Outbreaks of Streptococcus pyogenes hypervirulent clones are constant public health threats. In western Switzerland, an increase of severe cases of S. pyogenes invasive infections was observed between December 2015 and March 2016. Our aim was (i) to investigate these cases by the use of Whole Genome Sequencing (WGS) and (ii) to determine the specific virulome and resistome of each isolate in order to undertake adequate public health measures. Eleven Streptococcus pyogenes strains isolated from 11 patients with severe invasive infections between December 13, 2015 and March 12, 2016 were included in our study. Practically, emm-typing, MLST and WGS were used to investigate the relatedness between the isolates. The presence of virulence and antibiotic resistance genes as well as mutations in transcriptional regulators of virulence and in genes encoding for antibiotic targets were assessed. Three and two groups of isolates shared the same emm-type and ST type, respectively. Single Nucleotide Polymorphism (SNP) analysis revealed 14 to 32 SNPs between the strains of the same emm-type group, ruling out the possibility of a clonal outbreak. Mutations found in covS and rocA could partially explain an increased virulence. As these reassuring results were obtained in less than 10 days, no specific hospital hygiene and no dedicated public health measures had to be undertaken. WGS is a powerful technique to discriminate between closely related strains, excluding an outbreak in less than 10 days. Moreover, WGS provided extensive data on the virulome and resistome of all these strains.

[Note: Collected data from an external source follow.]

/-- SOLVE_CONNECT (R183): asks the route solver to add connections and stage the resulting sheaves. -/
def execSolveConnect (tag : Tag) (instant : Nat) (move dryRun : Bool) (pairs : List (Nat × Nat)) (s : State) : Host.Outcome State Fault Refusal :=
  .next <| s.serve tag 0x0408 false none fun s =>
    let m := s.carriedAt instant
    let okReq := decide (pairs.length ≤ 512) && decide (1 ≤ pairs.length) &&
      !hasDup (pairs.map (·.1)) && !hasDup (pairs.map (·.2)) &&
      pairs.all fun p => decide (p.1 < 512) && decide (p.2 < 512) &&
        m.getD p.2 (none, none) = (none, none) && !m.any fun q => q.1 = some p.1 || q.2 = some p.1
    s.solveCommand { instant := instant, move := move, adds := pairs } dryRun okReq

/-- SOLVE_DISCONNECT (R183): asks the route solver to release connections. -/
def execSolveDisconnect (tag : Tag) (instant : Nat) (move dryRun : Bool) (inputs outputs : List Nat) (s : State) : Host.Outcome State Fault Refusal :=
  .next <| s.serve tag 0x0409 false none fun s =>
    let okReq := decide (inputs.length + outputs.length ≤ 512) &&
      (inputs ++ outputs).all fun f => decide (f < 512)
    let release := ((s.carriedAt instant).zipIdx.filter fun p =>
      outputs.contains p.2 || p.1.1.any inputs.contains || p.1.2.any inputs.contains).map (·.2)
    s.solveCommand { instant := instant, move := move, release := release } dryRun okReq

/-- SOLVE_PERMUTE (R183): asks the route solver to reach a whole target map. -/
def execSolvePermute (tag : Tag) (instant : Nat) (move dryRun : Bool) (target : List (Option Nat)) (s : State) : Host.Outcome State Fault Refusal :=
  .next <| s.serve tag 0x040A false none fun s =>
    let used := target.filterMap id
    let okReq := decide (target.length = 512) && used.all (fun i => decide (i < 512)) && !hasDup used
    let m := s.carriedAt instant
    let adds := target.zipIdx.filterMap fun p => p.1.bind fun i =>
      if m.getD p.2 (none, none) = (some i, some i) then none else some (i, p.2)
    let release := (target.zipIdx.filter fun p => p.1.isNone && decide (m.getD p.2 (none, none) ≠ (none, none))).map (·.2)
    s.solveCommand { instant := instant, move := move, adds := adds, release := release } dryRun okReq

/-- SOLVE_GET_REPORT (R186): returns one page of route solver report entries. -/
def execSolveGetReport (tag : Tag) (page : Nat) (s : State) : Host.Outcome State Fault Refusal :=
  .next <| s.query tag 0x040B none fun s =>
    if page ≠ 0 && decide (s.sheaves.report.length ≤ 128 * page) then Reply.no .outOfRange
    else Reply.ok ((s.sheaves.report.drop (128 * page)).take 128).flatten

/-! Stooks (R188, R189). -/

/-- Offsets rise strictly with STEP, by at least 1,000 ns. -/
def stepsRise : List Sheaf → Bool
  | a :: b :: l => decide (a.step < b.step) && decide (a.instant + 1000 ≤ b.instant) && stepsRise (b :: l)
  | _ => true

/-- Insertion of a member in order of STEP. -/
def insertStep (x : Sheaf) : List Sheaf → List Sheaf
  | [] => [x]
  | y :: ys => if x.step < y.step then x :: y :: ys else y :: insertStep x ys

/-- Members in order of STEP. -/
def byStep (l : List Sheaf) : List Sheaf := l.foldr insertStep []

/-- STOOK_DEFINE (R188): defines a stook with its name, failure policy and member sheaves, verifying any Axaro
signature. -/
def execStookDefine (tag : Tag) (id : BitVec 16) (name : BitVec 128) (stop : Bool) (members : List (List Word)) (sig : Option AxaroBlock) (s : State) : Host.Outcome State Fault Refusal :=
  .next <| s.serve tag 0x040C false none fun s =>
    let sheaves := byStep (members.map fun ws => { readSheaf ws with submitter := .stook id.toNat })
    if id = 0 || members = [] || decide (256 < members.length) ||
        !(members.all fun ws => formatOk ws true) || !(sheaves.all fun x => x.rel && x.stook = id.toNat) ||
        !stepsRise sheaves || (s.sheaves.stooks.any fun k => k.id = id.toNat) then refuse s .outOfRange
    else if 64 ≤ s.sheaves.stooks.length then refuse s .busy
    else
      let content := Config.payloadBytes 0x040C ([(id.toNat : Int), name.toNat, b2i stop] ++
        members.flatten.map fun w => (w.toNat : Int))
      let load := s.storeLoad
      if decide (16384 < load.1 + sheaves.length) || decide (4194304 < load.2 + (sheaves.map (·.changes.length)).sum) then
        (s, Reply.ok (sheaves.flatMap fun x => [(x.id : Int), 0x0A, 0x0A]))
      else match s.axaroVerdict 1 content sig with
      | .unsigned => (s, { status := .notPermitted, payload := .fields (sheaves.flatMap fun x => [(x.id : Int), 0x0A, 0x0F]) })
      | .bad => (s, { status := .signature, detail := 4, payload := .fields (sheaves.flatMap fun x => [(x.id : Int), 0x0A, 0x0F]) })
      | .good =>
        ({ s with
           sheaves.stooks := s.sheaves.stooks ++ [{
             id := id.toNat, name := name, stop := stop, members := sheaves, sig := sig, content := content }] }, Reply.done)

/-- The members of a stook accepted at their absolute instants, or the reason of the first that
fails (R188). -/
def State.startMembers (ts : Nat) : List Sheaf → State → State × Option (Nat × Nat)
  | [], s => (s, none)
  | m :: ms, s =>
    let x := { m with instant := ts + m.instant }
    match s.sheafReason x true with
    | some r => (s, some (x.step, r))
    | none => State.startMembers ts ms (s.acceptSheaf { x with rel := false })

/-- STOOK_START (R188): starts a stook at T_S after validating all its members. -/
def execStookStart (tag : Tag) (id : BitVec 16) (ts : Nat) (s : State) : Host.Outcome State Fault Refusal :=
  .next <| s.serve tag 0x040D false none fun s =>
    match s.sheaves.stooks.find? fun k => k.id = id.toNat with
    | none => refuse s .outOfRange
    | some k =>
      if !s.tb.stepped then refuse s .notStepped
      else if s.stookRuns k.id || decide (4 ≤ (s.sheaves.stooks.filter fun y => s.stookRuns y.id).length) then refuse s .busy
      else if s.axaroVerdict 1 k.content k.sig ≠ .good then refuse s .notPermitted
      else match s.startMembers ts k.members with
        | (_, some f) => (s, Reply.ok [0x0A, f.2, f.1])
        | (s1, none) =>
          ({ s1 with
            sheaves.stooks := s1.sheaves.stooks.map fun y =>
              if y.id = k.id then { y with running := true, ts := ts } else y }, Reply.ok [0x0B, 0, 0])

/-- A stook of an ID is marked as no longer running. -/
def stopRunning (id : Nat) (l : List Stook) : List Stook :=
  l.map fun y => if y.id = id then { y with running := false } else y

/-- A stook stops: its members not yet at their cut-off are ABANDONED (R188). -/
def State.abandonStook (id : Nat) (s : State) : State :=
  let ids := (s.sheaves.store.filter fun x =>
    x.pending && x.submitter = .stook id && !s.pastCutoff x).map (·.id)
  { s with sheaves.stooks := stopRunning id s.sheaves.stooks }.failSheaves ids 0x08

/-- STOOK_STOP (R188): abandons every member of a stook not yet at its cut-off. -/
def execStookStop (tag : Tag) (id : BitVec 16) (s : State) : Host.Outcome State Fault Refusal :=
  .next <| s.serve tag 0x040E false none fun s =>
    if s.sheaves.stooks.any fun k => k.id = id.toNat then (s.abandonStook id.toNat, Reply.done)
    else refuse s .outOfRange

/-- STOOK_GET_STATUS (R195): returns a stook's members with their instants and outcomes. -/
def execStookGetStatus (tag : Tag) (id : BitVec 16) (s : State) : Host.Outcome State Fault Refusal :=
  .next <| s.query tag 0x040F none fun s =>
    match s.sheaves.stooks.find? fun k => k.id = id.toNat with
    | none => Reply.no .outOfRange
    | some k => Reply.ok (b2i (s.stookRuns k.id) :: k.members.flatMap fun m =>
        match s.sheaves.store.reverse.find? fun x => x.id = m.id && x.submitter = .stook k.id with
        | some x => [(x.id : Int), x.instant, x.outcome]
        | none => [(m.id : Int), m.instant, 0x0B])

/-- STOOK_DELETE (R195): removes a stook that is not running and its members. -/
def execStookDelete (tag : Tag) (id : BitVec 16) (s : State) : Host.Outcome State Fault Refusal :=
  .next <| s.serve tag 0x0410 false none fun s =>
    match s.sheaves.stooks.find? fun k => k.id = id.toNat with
    | none => (s, Reply.no .outOfRange)
    | some k =>
      if s.stookRuns k.id then refuse s .busy
      else ({ s with sheaves.stooks := s.sheaves.stooks.filter (·.id ≠ k.id)
                     sheaves.store := s.sheaves.store.filter fun x => !(x.submitter = .stook k.id && x.phase = .done) },
            Reply.done)

/-! Fabric command queues (R192-R194). -/

/-- The chain that FCQ `q` fetched first and has not retired. -/
def SubQ.oldest (q : SubQ) : Option Slot := q.slots.find? fun x => !x.ready

/-- FCQ `q` runs and has fetched a descriptor with an OPCODE (R192). -/
def State.fcqReady (s : State) (q opcode : Nat) : Option Slot :=
  let x := mapGet SubQ.dflt s.host.subq (128 + q)
  if (x.state = .running || x.state = .error) && decide (q < 16) then
    x.oldest.filter fun c => (byteAt c.desc 12).toNat = opcode
  else none

/-- The chain of a slot is retired, and its slot takes a completion or is freed (R354, R367). -/
def State.fcqRetire (q : Nat) (x : Slot) (body : Option (List Byte)) (s : State) : State :=
  let f (c : SubQ) : SubQ := { c with
    head := x.lastIdx + 1
    slots := match body with
      | some b => c.slots.map fun y => if y = x then { y with ready := true, body := b, order := s.host.nextOutcome } else y
      | none => c.slots.filter (· ≠ x) }
  { s with host.subq := mapMod SubQ.dflt s.host.subq (128 + q) f
           host.nextOutcome := s.host.nextOutcome + 1 }

/-- FCQ_SUBMIT (R193): the oldest descriptor of the queue, with the record that has been read for it. -/
def execFcqSubmit (q : Nat) (ack : Bool) (words : List Word) (s : State) : Host.Outcome State Fault Refusal :=
  .next <| match s.fcqReady q 1 with
    | none => s
    | some slot =>
      if slot.record ≠ some words || ack ≠ (byteAt slot.desc 13).getLsbD 0 then s
      else
        let x := readSheaf words
        match s.submit words (.fcq q slot.lastIdx.toNat) with
        | (s1, none) =>
          s1.fcqRetire q slot (if ack then some (sheafCompletion x.id 0x0B 0 x.instant 0 0) else none)
        | (s1, some r) => s1.fcqRetire q slot (some (sheafCompletion x.id 0x0A r x.instant 0 0))

/-- FCQ_CANCEL (R177): A fabric command descriptor cancels a sheaf. -/
def execFcqCancel (q : Nat) (id : BitVec 16) (s : State) : Host.Outcome State Fault Refusal :=
  .next <| match s.fcqReady q 2 with
    | none => s
    | some slot =>
      if ofLe (slice slot.desc 14 2) ≠ id.toNat then s
      else match s.cancelSheaf id.toNat with
        | (s1, none) => s1.fcqRetire q slot (some (sheafCompletion id.toNat 0 0 0 0 0))
        | (s1, some _) => s1.fcqRetire q slot (some (sheafCompletion id.toNat 0x0A 0 0 0 0))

Electronic supplementary material

The online version of this article (doi:10.1007/s10096-017-2905-z) contains supplementary material, which is available to authorized users.

Introduction

Streptococcus pyogenes (Group A beta-hemolytic Streptococcus, GAS) is a colonizer of the human oropharynx and skin that can cause very diverse clinical presentations ranging from common and limited diseases such as pharyngo-tonsillitis, impetigo, erysipelas or cellulitis to life-threatening invasive diseases such as necrotizing fasciitis, pneumonia or streptococcal toxic shock syndrome [1]. The burden of invasive GAS infections in western countries is significant with an average incidence of 2.45 cases per 100,000 person-year and a case fatality rate of 15% [2]. Outbreaks of hypervirulent clones have been reported [3–5]. Their dramatic spread remains a constant public health threat, which requires a quick assessment.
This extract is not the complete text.